Nicholas Nugent. Vietnam: The Second Revolution. Brighton, UK: In Print Publishing, 1996. 208 pp. $16.95 (paper), ISBN 978-1-873047-66-8.
Reviewed by Steven A. Leibo (International Studies, The Sage Colleges)
Published on H-Asia (February, 1999)
Vietnam: The Second Revolution
Far too much of the scholarship and writings on modern Vietnam have focused on the war itself. That is not surprising, of course, given that for many people the word "Vietnam" does not refer to a country but to a war. Nevertheless, Vietnam has moved on since the war and though developments there no longer capture the world's headlines its journey toward the end of the century has been a remarkable and ironic one. For an excellent overview of Vietnam since the "fall" or "liberation" of Saigon (depending on your perspective) readers have no farther to go than to Nicholas Nugent's 's Vietnam: the Second Revolution.
Nugent is well qualified to write the book. He has spent a quarter of a century covering Asia for the BBC and has written a well received biography of Rajiv Gandhi. Nugent's Vietnam book begins with a particularly blunt assessment of developments in Vietnam since the war. In fact, his assessment is quite startling for those most sensitive to the sacrifices and horrors of the American anti-communist war in Vietnam: "Only for the final quarter-century has Vietnam been united as one country, free of foreign domination and outwardly at peace. But for the first half of that quarter-century, unity and freedom were qualified by an intense struggle for survival: a war against poverty had superseded the previous military conflict. This is the story of how Vietnam overcame that poverty by overthrowing much for which it had previously fought."

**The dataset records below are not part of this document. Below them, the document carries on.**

/-- The SY map of R197 to R200, one arm per assigned opcode. X[7:0] of a WATCH on a signal word, whose K nothing uses, may hold any value
(log 60: DESIGN CHOICE, unsafe). -/
def decodeY (r : RawY) : Dec Instr :=
  match r.op with
  | 0x01#8 => need (r.mod == 0) <| need (r.res == 0) <| need (r.x == 0) <| withYDst r.yk r.yd YDstOk.order fun y => need (r.sb == 0x28) <| withSrc r.sa fun a => withSrc r.sc fun ord => .ok (.wuntil a ord y)
  | 0x02#8 =>
      if r.mod == 0 then need (r.mod == 0) <| need (r.res == 0) <| withX8 r.x fun x => need (r.yk == 0 && r.yd == 0) <| withSrc r.sa fun a => withSrc r.sb fun b => withSrc r.sc fun ord => .ok (.barc a b ord x)
      else need (r.mod == 1) <| need (r.res == 0) <| withX8 r.x fun x => need (r.yk == 0 && r.yd == 0) <| withSrc r.sa fun a => withSrc r.sb fun b => withSrc r.sc fun ord => .ok (.barcReset a b ord x)
  | 0x03#8 => withScope r.mod 0 false fun sc => need (r.res == 0) <| withX8 r.x fun x => need (r.yk == 0 && r.yd == 0) <| withSrc r.sa fun a => withSrc r.sb fun b => withSrc r.sc fun ord => .ok (.bara sc a b ord x)
  | 0x04#8 => need (r.mod == 0) <| need (r.res == 0) <| withX8 r.x fun x => withYDst r.yk r.yd YDstOk.order fun y => withSrc r.sa fun a => withSrc r.sb fun b => withSrc r.sc fun ord => .ok (.barw a b ord x y)
  | 0x05#8 => withScope r.mod 0 false fun sc => need (r.res == 0) <| need (r.x == 0) <| need (r.yk == 0 && r.yd == 0) <| withSrc r.sa fun a => withSrc r.sb fun b => withSrc r.sc fun ord => .ok (.sigadd sc a b ord)
  | 0x06#8 => need (r.mod == 0) <| need (r.res == 0) <| need (r.x == 0) <| withYDst r.yk r.yd YDstOk.order fun y => withSrc r.sa fun a => withSrc r.sb fun b => withSrc r.sc fun ord => .ok (.sigwait a b ord y)
  | 0x07#8 => need (r.mod == 0) <| need (r.res == 0) <| need (r.x == 0) <| withYDst r.yk r.yd YDstOk.taskid fun y => need (r.sb == 0x28) <| withSrc r.sa fun a => withSrc r.sc fun ord => .ok (.tspawn a ord y)
  | 0x08#8 => need (r.mod == 0) <| need (r.res == 0) <| need (r.x == 0) <| need (r.yk == 0 && r.yd == 0) <| need (r.sa == 0x28) <| need (r.sb == 0x28) <| withSrc r.sc fun ord => .ok (.tend ord)
  | 0x09#8 =>
      if r.mod == 0 then need (r.mod == 0) <| need (r.res == 0) <| need (r.x == 0) <| need (r.yk == 0 && r.yd == 0) <| need (r.sb == 0x28) <| withSrc r.sa fun a => withSrc r.sc fun ord => .ok (.trapRaise a ord)
      else need (r.mod == 1) <| need (r.res == 0) <| need (r.x == 0) <| need (r.yk == 0 && r.yd == 0) <| need (r.sb == 0x28) <| withSrc r.sa fun a => withSrc r.sc fun ord => .ok (.trapVec a ord)
  | 0x0A#8 =>
      if r.mod == 0 then need (r.mod == 0) <| need (r.res == 0) <| need (r.x == 0) <| need (r.yk == 0 && r.yd == 0) <| need (r.sa == 0x28) <| need (r.sb == 0x28) <| withSrc r.sc fun ord => .ok (.tretRetry ord)
      else need (r.mod == 1) <| need (r.res == 0) <| need (r.x == 0) <| need (r.yk == 0 && r.yd == 0) <| need (r.sa == 0x28) <| need (r.sb == 0x28) <| withSrc r.sc fun ord => .ok (.tretSkip ord)
  | 0x0B#8 => need (r.mod == 0) <| need (r.res == 0) <| withX5 r.x fun x => need (r.yk == 0 && r.yd == 0) <| need (r.sb == 0x28) <| withSrc r.sa fun a => withSrc r.sc fun ord => .ok (.fmtw a ord x)
  | 0x0C#8 => need (r.mod == 0) <| need (r.res == 0) <| withX5 r.x fun x => withYDst r.yk r.yd YDstOk.value fun y => need (r.sa == 0x28) <| need (r.sb == 0x28) <| withSrc r.sc fun ord => .ok (.fmtr ord x y)
  | 0x0D#8 => withTag r.mod fun tag => need (r.res == 0) <| need (r.x == 0) <| need (r.yk == 0 && r.yd == 0) <| withSrc r.sa fun a => withSrc r.sb fun b => withSrc r.sc fun ord => .ok (.trace tag a b ord)
  | 0x0E#8 => withTag r.mod fun tag => need (r.res == 0) <| need (r.x == 0) <| need (r.yk == 0 && r.yd == 0) <| need (r.sa == 0x28) <| need (r.sb == 0x28) <| withSrc r.sc fun ord => .ok (.brk tag ord)
  | 0x0F#8 =>
      if r.mod == 1 then need (r.mod == 1) <| need (r.res == 0) <| need (r.x == 0) <| need (r.yk == 0 && r.yd == 0) <| need (r.sa == 0x28) <| need (r.sb == 0x28) <| withSrc r.sc fun ord => .ok (.pmodeDurable ord)
      else need (r.mod == 0) <| need (r.res == 0) <| need (r.x == 0) <| need (r.yk == 0 && r.yd == 0) <| need (r.sa == 0x28) <| need (r.sb == 0x28) <| withSrc r.sc fun ord => .ok (.pmodeRestartable ord)
  | 0x40#8 => need (r.mod == 0) <| need (r.res == 0) <| withX11 r.x fun x => withYDst r.yk r.yd YDstOk.value fun y => need (r.sa == 0x28) <| need (r.sb == 0x28) <| withSrc r.sc fun ord => .ok (.csrr ord x y)
  | 0x41#8 => need (r.mod == 0) <| need (r.res == 0) <| withX11 r.x fun x => need (r.yk == 0 && r.yd == 0) <| need (r.sb == 0x28) <| withSrc r.sa fun a => withSrc r.sc fun ord => .ok (.csrw a ord x)
  | 0x42#8 =>
      if r.mod == 0 then need (r.mod == 0) <| need (r.res == 0) <| need (r.x == 0) <| withYDst r.yk r.yd YDstOk.order fun y => need (r.sb == 0x28) <| withSrc r.sa fun a => withSrc r.sc fun ord => .ok (.tlbinvAll a .zero ord y)
      else if r.mod == 1 then need (r.mod == 1) <| need (r.res == 0) <| need (r.x == 0) <| withYDst r.yk r.yd YDstOk.order fun y => need (r.sb == 0x28) <| withSrc r.sa fun a => withSrc r.sc fun ord => .ok (.tlbinvAsid a .zero ord y)
      else need (r.mod == 2) <| need (r.res == 0) <| need (r.x == 0) <| withYDst r.yk r.yd YDstOk.order fun y => withSrc r.sa fun a => withSrc r.sb fun b => withSrc r.sc fun ord => .ok (.tlbinvPage a b ord y)
  | 0x43#8 => need (r.mod == 0) <| need (r.res == 0) <| need (r.x == 0) <| withYDst r.yk r.yd YDstOk.value fun y => need (r.sb == 0x28) <| withSrc r.sa fun a => withSrc r.sc fun ord => .ok (.nsbind a ord y)
  | 0x44#8 =>
      if r.mod == 0 then need (r.mod == 0) <| need (r.res == 0) <| need (r.x == 0) <| withYDst r.yk r.yd YDstOk.value fun y => need (r.sb == 0x28) <| withSrc r.sa fun a => withSrc r.sc fun ord => .ok (.parkStop a ord y)
      else need (r.mod == 1) <| need (r.res == 0) <| need (r.x == 0) <| withYDst r.yk r.yd YDstOk.value fun y => need (r.sb == 0x28) <| withSrc r.sa fun a => withSrc r.sc fun ord => .ok (.parkResume a ord y)
  | 0x45#8 => need (r.mod == 0) <| need (r.res == 0) <| need (r.x == 0) <| withYDst r.yk r.yd YDstOk.value fun y => withSrc r.sa fun a => withSrc r.sb fun b => withSrc r.sc fun ord => .ok (.frkill a b ord y)
  | 0x46#8 => need (r.mod == 0) <| need (r.res == 0) <| need (r.x == 0) <| withYDst r.yk r.yd YDstOk.value fun y => withSrc r.sa fun a => withSrc r.sb fun b => withSrc r.sc fun ord => .ok (.tmove a b ord y)
  | 0x47#8 =>
      if r.mod == 0 then need (r.mod == 0) <| need (r.res == 0) <| need (r.x == 0) <| withYDst r.yk r.yd YDstOk.value fun y => withSrc r.sa fun a => withSrc r.sb fun b => withSrc r.sc fun ord => .ok (.preemptStop a b ord y)
      else need (r.mod == 1) <| need (r.res == 0) <| need (r.x == 0) <| withYDst r.yk r.yd YDstOk.value fun y => withSrc r.sa fun a => withSrc r.sb fun b => withSrc r.sc fun ord => .ok (.preemptResume a b ord y)
  | 0x48#8 => need (r.mod == 0) <| need (r.res == 0) <| need (r.x == 0) <| withYDst r.yk r.yd YDstOk.value fun y => withSrc r.sa fun a => withSrc r.sb fun b => withSrc r.sc fun ord => .ok (.routew a b ord y)
  | 0x49#8 =>
      if r.mod == 0 then need (r.mod == 0) <| need (r.res == 0) <| need (r.x == 0) <| withYDst r.yk r.yd YDstOk.value fun y => need (r.sb == 0x28) <| withSrc r.sa fun a => withSrc r.sc fun ord => .ok (.slateqRec a ord y)
      else if r.mod == 1 then need (r.mod == 1) <| need (r.res == 0) <| need (r.x == 0) <| withYDst r.yk r.yd YDstOk.value fun y => need (r.sb == 0x28) <| withSrc r.sa fun a => withSrc r.sc fun ord => .ok (.slateqSector a ord y)
      else need (r.mod == 2) <| need (r.res == 0) <| need (r.x == 0) <| withYDst r.yk r.yd YDstOk.value fun y => need (r.sb == 0x28) <| withSrc r.sa fun a => withSrc r.sc fun ord => .ok (.slateqDrec a ord y)
  | 0x4A#8 =>
      if r.mod.extractLsb' 0 2 == 0 then withSig r.mod 0 false fun sig => need (r.res == 0) <| withX8 r.x fun x => withYDst r.yk r.yd YDstOk.value fun y => need (r.sb == 0x28) <| withSrc r.sa fun a => withSrc r.sc fun ord => .ok (.watchArrive sig a .zero ord x y)
      else if r.mod.extractLsb' 0 2 == 1 then withSig r.mod 1 false fun sig => need (r.res == 0) <| withX8 r.x fun x => withYDst r.yk r.yd YDstOk.value fun y => need (sig || r.sb == 0x28) <| withSrc r.sa fun a => withSrc r.sb fun b => withSrc r.sc fun ord => .ok (.watchLast sig a b ord x y)
      else withSig r.mod 2 true fun sig => need (r.res == 0) <| withX8 r.x fun x => withYDst r.yk r.yd YDstOk.value fun y => need (r.sb == 0x28) <| withSrc r.sa fun a => withSrc r.sc fun ord => .ok (.watchFlip sig a .zero ord x y)
  | _ => .illOp
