/-- The network without message m; a marked one is kept by the tile that ejects it, for its record (R423). -/
def State.dropMsg (s : State) (m : Nat) : State :=
  let s' : State := { s with net := eraseAt s.net m }
  match s.net[m]? with
  | some x =>
    let s' := s'.passFence x
    match x.marked, x.dst with
    | true, .tile t => s'.modN t fun n => { n with samples := n.samples ++ [x] }
    | _, _ => s'
  | none => s'

/-! ### Instances and outstanding counts (R48 to R51) -/

/-- The instance number I of an entry and a generation. -/
def instNum (entry gen : Nat) : Nat := gen % 8 * 4096 + entry

def CDom.inst? (c : CDom) (i : Nat) : Option Inst :=
  match c.insts.get? (i % 4096) with
  | some x => if x.gen = i / 4096 % 8 then some x else none
  | none => none

def CDom.setInst (c : CDom) (i : Nat) (x : Inst) : CDom := { c with insts := c.insts.set (i % 4096) x }

def CDom.modInst (c : CDom) (i : Nat) (f : Inst → Inst) : CDom :=
  match c.inst? i with
  | some x => c.setInst i (f x)
  | none => c

def CDom.dueOf (c : CDom) (i : Nat) : Nat := c.due.getD (i % 4096 * 8 + i / 4096 % 8) 0

def CDom.addDue (c : CDom) (i : Nat) (n : Nat) : CDom :=
  { c with due := c.due.set (i % 4096 * 8 + i / 4096 % 8) (c.dueOf i + n) }

def CDom.subDue (c : CDom) (i : Nat) (n : Nat) : CDom :=
  { c with due := c.due.set (i % 4096 * 8 + i / 4096 % 8) (c.dueOf i - n) }

/-- The generation an allocation of the entry would take (R49). -/
def CDom.nextGen (c : CDom) (e : Nat) : Nat := (c.gens.getD e 0 + 1) % 8

/-- The lowest-numbered free entry whose next generation has no token due (R49, R50). -/
def CDom.freeEntry (c : CDom) : Option Nat :=
  (List.range 4096).find? fun e => !c.insts.has e && c.dueOf (instNum e (c.nextGen e)) == 0

/-- Free entries F (R68, R69). -/
def CDom.tagFree (c : CDom) : Nat := 4096 - c.insts.length

/-- The greatest depth of a live instance, or 0 (R68). -/
def CDom.dmax (c : CDom) : Nat := c.insts.foldl (fun d e => max d e.2.depth) 0

/-- Entries of the matching store that a complete set keeps: one for each token; a token that serves several pieces keeps its own (R58). -/
def OpSet.entries (x : OpSet) : Nat := if x.piece then x.lines.length else x.ports.length

/-- Entries of the matching store in use (R60). -/
def CDom.storeUsed (c : CDom) : Nat := c.toks.length + c.sets.foldl (fun n x => n + x.entries) 0

def Val.isVector : Val → Bool | .vector _ _ => true | _ => false

/-- Lines of the vector operand buffer in use (R60): a token cut in parts keeps one line (R58), also where a part went to the holding
queue. -/
def CDom.linesUsed (c : CDom) : Nat :=
  (((c.toks.filter fun k => k.val.isVector) ++ c.holding.filter fun k => k.line != 0).map (·.line) ++ c.sets.flatMap (·.lines)).eraseDups.length

/-- The tag-pool throttle for a spawn at depth d (R68, R69). -/
def CDom.throttleAllows (c : CDom) (d : Nat) : Bool :=
  decide (c.tagFree + 32 * d > 32 * c.dmax) &&
    (decide (c.tagFree > min c.tagCrit c.tagLow) || decide (d ≥ c.dmax)) &&
    decide (c.storeUsed + 512 ≤ 4096) && decide (c.linesUsed + 256 ≤ 2048)

/-- The tag word with the path depth, as source 0x29 gives it (R48). -/
def tagWord (frame inst : Nat) (p : BitVec 8) (pd : Nat) : W64 :=
  w64 (pd * 2 ^ 32 + frame % 64 * 2 ^ 26 + inst % 32768 * 2 ^ 11 + p.toNat * 8)

/-! ### Causes and fault records (R344, R381) -/

def Cause.code : Cause → Nat
  | .illop => 0x01 | .illbun => 0x02 | .illsrc => 0x03 | .frwdepth => 0x04 | .pathovf => 0x05 | .tagx => 0x06
  | .promise => 0x07 | .idxbound => 0x08 | .agbound => 0x09 | .scrforeign => 0x0A | .winfault => 0x0B
  | .align => 0x0C | .xlate => 0x0D | .prot => 0x0E | .atomrst => 0x0F | .barovr => 0x10 | .sublapse => 0x11
  | .matcfg => 0x12 | .fmtcfg => 0x13 | .priv => 0x14 | .revdiv => 0x15 | .trapsw => 0x16 | .brk => 0x17
  | .wdog => 0x18 | .slotcfg => 0x19 | .stream => 0x1A | .namecfg => 0x1B

/-- Every cause, in code order. -/
def Cause.all : List Cause :=
  [.illop, .illbun, .illsrc, .frwdepth, .pathovf, .tagx, .promise, .idxbound, .agbound, .scrforeign, .winfault,
   .align, .xlate, .prot, .atomrst, .barovr, .sublapse, .matcfg, .fmtcfg, .priv, .revdiv, .trapsw, .brk, .wdog,
   .slotcfg, .stream, .namecfg]

/-- The cause of a code, where it is one (R344). -/
def Cause.ofCode (n : Nat) : Option Cause := Cause.all.find? fun c => c.code == n

/-- The trapping causes (R34, R344). -/
def Cause.trapping : Cause → Bool
  | .promise | .idxbound | .scrforeign | .winfault | .align | .trapsw => true
  | _ => false

/-- A fault record: words 0 to 9 of R381. -/
def recordWords (qtick : W64) (cause origin lane bun slot ltid frame stage block : Nat) (taskId : BitVec 32)
    (tag addr seq : W64) (i : FaultInfo) : List W64 :=
  [qtick,
   w64 (cause + origin * 2 ^ 19 + lane * 2 ^ 22 + bun * 2 ^ 27 + slot * 2 ^ 32 + ltid * 2 ^ 36 + frame * 2 ^ 52),
   w64 (stage + block * 2 ^ 12 + taskId.toNat * 2 ^ 32), tag, addr, seq, i.cw1, i.cw2, i.cw3, i.cw4]

/-- The 128 bytes of a record from its words. -/
def recordBytes (ws : List W64) : List Byte :=
  let l := ws.flatMap fun w => toBytes w.toNat 8
  l ++ List.replicate (128 - l.length) 0

/-- The names of namespace 0x000 that the device publishes (R74, R418, R425). -/
def sysName (tensor : Nat) : TileName := ⟨0, BitVec.ofNat 20 tensor, 0, 0, 0, 0⟩

/-! ### Homes of names and lines (R76, R99, R101) -/

def hashStep (h x mul shift : Nat) : Nat :=
  let h := (h ^^^ x) * mul % 2 ^ 64
  h ^^^ (h / 2 ^ shift)

/-- The hash of n 16-bit pieces of x, lowest first. -/
def hashPieces (x shift : Nat) (h : Nat) : Nat → Nat → Nat
  | 0, _ => h
  | n + 1, i => hashPieces x shift (hashStep h (x / 2 ^ (16 * i) % 65536) 0x9E3779B97F4A7C15 shift) n (i + 1)

/-- The index of a hash among N tiles. -/
def hashIndex (h n : Nat) : Nat := h / 2 ^ 32 * n / 2 ^ 32

def maskCoord (hgm : BitVec 4) (j : Nat) (c : BitVec 12) : BitVec 12 := if hgm.getLsbD j then 0 else c

/-- HomeTile (R76). -/
def homeTile (nm : TileName) (hgm : BitVec 4) (p : Partition) : Nat :=
  let x := nm.ns ++ (nm.tensor ++ (maskCoord hgm 0 nm.c0 ++ (maskCoord hgm 1 nm.c1 ++
    (maskCoord hgm 2 nm.c2 ++ maskCoord hgm 3 nm.c3))))
  p.tileAt (hashIndex (hashPieces x.toNat 31 0x5C3A91E70D4B2F68 5 0) (160 * p.fieldList.length))

/-- LineHome (R101). -/
def lineHome (asid : BitVec 16) (va : Nat) (p : Partition) : Nat :=
  let x := asid.toNat * 2 ^ 47 + va / 512 % 2 ^ 47
  p.tileAt (hashIndex (hashPieces x 29 0x27D4EB2F165667C5 4 0) (160 * p.fieldList.length))

/-- FieldSharedHome (R99): the tile and the local address. -/
def fieldSharedHome (p : Partition) (ord o : Nat) : Nat × Nat :=
  (160 * p.fieldList.getD ord 0 + o / 512 % 160, o / 512 / 160 * 512 + o % 512)

/-- The binding of a name's tensor, where it is bound (R75). -/
def Partition.binding (p : Partition) (ns : BitVec 12) (tensor : BitVec 20) : Option Binding :=
  p.bindings.find? fun b => b.ns == ns && b.tensor == tensor && b.kind != 0

/-- The home tile of a name in a partition. -/
def State.homeOf (s : State) (p : Nat) (nm : TileName) : Nat :=
  let q := s.part p
  homeTile nm (match q.binding nm.ns nm.tensor with | some b => b.hgm | none => 0) q

/-- A device record published under a system name of a partition (R74, R381, R418, R425); `trace` marks the records of TRACE
and of sampling, which wait for nothing. -/
def State.publishRecord (s : State) (src : Agent) (p tensor : Nat) (taskId : BitVec 32) (trace : Bool) (ws : List W64) : State :=
  s.post src (.tile (s.homeOf p (sysName tensor))) .nameData
    (.name .publish { name := sysName tensor, who := src, taskId := taskId, bytes := recordBytes ws, device := true,
                      trace := trace, tick := s.tick })

/-- The fault name's tensor (R74). -/
def faultTensor : Nat := 1

/-- A record that names no running frame, ORIGIN 3 or 4 (R381): its fields hold the values as of the task's last activation, or zero for a
task that never ran (log 84: DEDUCED, unsafe). -/
def State.awayRecord (s : State) (src : Agent) (p origin : Nat) (taskId : BitVec 32) (i : FaultInfo) : State :=
  let r := (s.part p).ran.get? taskId.toNat
  let x : Ran := r.getD ⟨0, 0, 0, 0, 0⟩
  s.publishRecord src p faultTensor taskId false
    (recordWords s.tick i.cause.code origin 0 0 (if r.isSome then 8 else 0) x.tile x.frame x.stage x.block taskId x.tag i.addr 0 i)

/-! ### Discarding and aborting (R34) -/

/-- A token of wait w of an issued bundle instance is due to its instance, once (R50). -/
def CDom.oweWait (c : CDom) (id w : Nat) : CDom :=
  match c.issued.find? fun x => x.id == id with
  | none => c
  | some x =>
    if x.waits.any fun q => q.id == w && !q.due then
      let mark (q : PWait) : PWait := if q.id = w then { q with due := true } else q
      let note (y : Issue) : Issue := if y.id = id then { y with waits := y.waits.map mark } else y
      CDom.addDue { c with issued := c.issued.map note } x.inst 1
    else c

/-- The loads of a bundle instance whose replies are still to come (R50). -/
def Issue.orphans (x : Issue) : List Orphan :=
  x.waits.filterMap fun q => match q.wait with
    | .load els _ =>
      let unsent (j : Nat) : Bool := x.sends.any fun r => match r with | .load _ _ _ w k => w == q.id && k == j | _ => false
      if q.due then
        some ⟨x.id, q.id, x.inst, ((List.range els.length).filter fun j => ((els[j]?).bind (·.val)).isNone && !unsent j).length⟩
      else none
    | _ => none

/-- Issued bundle instances go; a load of theirs that is answered no more leaves its count (R50). -/
def CDom.dropIssued (c : CDom) (gone : Issue → Bool) : CDom :=
  let l := (c.issued.filter gone).flatMap Issue.orphans
  let c := (l.filter fun o => o.left == 0).foldl (fun c o => c.subDue o.inst 1) c
  { c with issued := c.issued.filter fun x => !gone x, orphans := c.orphans ++ l.filter fun o => o.left != 0 }

/-- A reply for a discarded load: whether its token is dropped with it (R49, R50). -/
def CDom.orphanReply (c : CDom) (id w : Nat) : Bool × CDom :=
  match c.orphans.find? fun o => o.issue == id && o.wait == w with
  | none => (false, c)
  | some o =>
    let rest := c.orphans.filter fun o => !(o.issue == id && o.wait == w)
    if o.left ≤ 1 then (true, CDom.subDue { c with orphans := rest } o.inst 1) else (false, { c with orphans := { o with left := o.left - 1 } :: rest })

/-- The task is no longer one of the partition's live tasks, and its key is free again (R15, R98). -/
def State.freeTask (s : State) (t f : Nat) : State :=
  let fr := s.frame t f
  let s := s.modPart (s.partOf t) fun p => { p with taskIds := p.taskIds.filter (· != fr.task.taskId) }
  s.modHub (fr.key.toNat / 16384 |> fun o => ((s.part (s.partOf t)).fieldList.getD o 0)) fun h =>
    { h with keys := h.keys.filter (· != fr.key) }

/-- A bundle instance's waits that other units hold are withdrawn: barrier and signal waits (R312, R340). -/
def State.withdrawWaits (s : State) (t id : Nat) : State :=
  { s with
    tiles := s.tiles.mapVal fun x => { x with n := { x.n with
      barriers := x.n.barriers.mapVal fun b => { b with waiters := b.waiters.filter fun w => !(w.2.1 == t && w.2.2.1 == id) }
      sigwaits := x.n.sigwaits.filter fun r => match r.ret with
        | .wait i _ => !(r.sender == .tile t && i == id)
        | _ => true } }
    net := s.net.filter fun m => match m.body with
      | .bar _ (.barw _ i _) _ _ _ => !(m.src == .tile t && i == id)
      | .home r => (match r.op, r.ret with
        | .sigwait, .wait i _ => !(m.src == .tile t && i == id)
        | _, _ => true)
      | _ => true }

/-- Everything of the frame's instances is gone: instances, tokens, operand sets, issued bundle instances, loops and
calls (R27 step 1, R34). -/
def CDom.discardFrame (c : CDom) (f : Nat) : CDom :=
  let c := c.dropIssued fun x => x.set.frame == f
  { c with
    insts := c.insts.keep fun _ i => i.frame != f
    toks := c.toks.filter fun k => k.frame != f
    sets := c.sets.filter fun x => x.frame != f
    arrivals := c.arrivals.filter fun k => k.frame != f
    holding := c.holding.filter fun k => k.frame != f
    loops := c.loops.keep fun _ l => l.frame != f
    calls := c.calls.keep fun _ l => l.frame != f
    pendCommit := c.pendCommit.filter fun e => match c.insts.get? e with
      | some i => i.frame != f
      | none => false
    trapEntries := c.trapEntries.filter (· != f) }

/-- One block instance is discarded without commit (R34, R65, R345). -/
def CDom.discardInst (c : CDom) (i : Nat) : CDom :=
  let c := c.dropIssued fun x => x.inst == i
  { c with
    insts := if (c.inst? i).isSome then c.insts.erase (i % 4096) else c.insts
    toks := c.toks.filter fun k => !(k.inst == i && k.loopKey.isNone)
    sets := c.sets.filter fun x => x.inst != i
    arrivals := c.arrivals.filter fun k => !(k.inst == i && k.loopKey.isNone)
    holding := c.holding.filter fun k => !(k.inst == i && k.loopKey.isNone)
    pendCommit := c.pendCommit.filter (· != i % 4096) }

/-- Armed budgets and queued jobs of a frame's accumulators are dropped; a job in progress is joined (R293). -/
def CDom.dropJobs (c : CDom) (f : Nat) : CDom :=
  { c with accs := c.accs.mapVal fun a =>
      if a.frame = some f then { a with left := 0, jobs := if a.work.isSome then a.jobs.take 1 else [] } else a }

/-- A firing, drain, load or rescale of the frame is in progress (R278, R293). -/
def CDom.accBusy (c : CDom) (f : Nat) : Bool := c.accs.any fun e => e.2.frame == some f && e.2.st == .busy

/-- A frame aborts (R34): every live instance is discarded, its record waits until its engine operations are joined
and its writes performed (R383, event ABORT_FAULT_RECORD). -/
def State.abortFrame (s : State) (t f : Nat) (site : Site) (i : FaultInfo) : State :=
  let c := s.c t
  let fr := c.frame f
  if fr.abortRec.isSome then s
  else
    let words := recordWords s.tick i.cause.code 0 i.lane site.bun i.slot t f fr.task.stage site.block fr.task.taskId
      (tagWord f site.inst site.p site.pd) i.addr (w64 c.commitSeq) i
    let s := (c.issued.filter fun x => x.set.frame == f).foldl (fun s x => s.withdrawWaits t x.id) s
    s.modC t fun c =>
      ((c.discardFrame f).dropJobs f).modFrame f fun fr => { fr with st := .ending, abortRec := some words, park := .none }

/-- The tag, block and bundle of an operand set. -/
def OpSet.site (x : OpSet) : Site := ⟨x.inst, x.p, x.pd, x.block, x.bun⟩

/-- A trap (R35): the frame enters TRAPPED, the trap CSRs are written, the operand set is kept, and the trap block's
entry is asked for (event TRAP_ENTRY). A set that faults while the frame is already TRAPPED is kept too. -/
def State.takeTrap (s : State) (t : Nat) (x : OpSet) (i : FaultInfo) : State :=
  s.modC t fun c =>
    let c := { c with sets := c.sets ++ [{ x with kept := true, count := 0, promoted := false }] }
    if (c.frame x.frame).st = .trapped then c
    else
      { c with trapEntries := c.trapEntries ++ [x.frame] }.modFrame x.frame fun fr =>
        { fr with
          st := .trapped
          trapcause := w64 i.cause.code
          traptag := tagWord x.frame x.inst x.p x.pd
          trapaddr := i.addr
          trapslot := w64 (i.lane * 2 ^ 16 + x.bun * 2 ^ 8 + i.slot) }

/-- What a bundle instance that goes had noted in its block instance (R243). -/
def CDom.unnote (c : CDom) (x : Issue) : CDom :=
  c.modInst x.inst fun i => { i with
    issuedSpawn := i.issuedSpawn && x.spawn.isNone
    spawn := if x.spawn.isSome then none else i.spawn
    term := if x.term.isSome then none else i.term
    issuedTerm := i.issuedTerm && x.term.isNone
    issuedTret := i.issuedTret && !x.tret }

Avoiding the more chronological approach favored by traditional historians, Nugent divided his book into eleven thematic chapters. The first two, "three decades of Conflict" and "Big Brothers," deal respectively with the needed historical background to Vietnam's postwar history and her relationship with the many larger powers that have so often involved themselves in Vietnam's history. After this necessary background the following chapters cover specific themes dealing with the role of "American Generals" which ironically follows "Generals" from Westmoreland to "General" Motors and "General" Mills. This chapter offers a fine overview of American Vietnamese relations from the war and subsequent economic embargo to those American tourists, Vietnam veterans and others, who have involved themselves in the country's affairs in the years since.
The chapter on Ho Chi Minh is particularly interesting as it deals not only with the on-going cult of Ho but discusses the important question of whether Ho would himself have approved of the country's decision to back away from much of its socialist tradition in favor of the more open free market activities.
The most important chapter directly deals with "Doi Moi," Vietnam's version of "Perestroika." Nugent emphasizes not only the revolutionary nature of these changes but their evolution over many years. In fact, as early as 1979 decision makers allowed a retreat from agricultural collectivization. Nugent again puts it bluntly when he says that "Doi Moi represented a belated recognition by the party that collectivization of the land and state ownership of enterprise had failed Vietnam."
In the years since, as anyone who had recently visited Vietnam can attest, a plethora of private businesses has emerged, especially in the south, where experience with command economies had been so much briefer than that of their northern countrymen. Perhaps the most poignant comment Nugent makes, especially significant coming from a British employee of the BBC, is when he notes that education and health services in Vietnam are now more privatized than in Great Britain!
Amusingly, for those interested in the complicated history of Sino-Chinese relations, Nugent reports that the Vietnamese are quite proud to point out that they began their economic changes before Gorbachev began his. Less discussed or even mentioned is that so much of the Vietnamese experience resembles that of China--Vietnam's enemy for so long. The final chapters deal with important topics from the obvious differences between North and South Vietnam, the new emerging middle and wealthy classes, and the Vietnamese diaspora around the world.
That Nicholas Nugent has covered the above, and in so very readable fashion in slightly under two hundred pages, is truly impressive. Clearly Vietnam: The Second Revolution would make an excellent supplement for upper division courses on either South East Asia or Vietnam. I recommend it very strongly.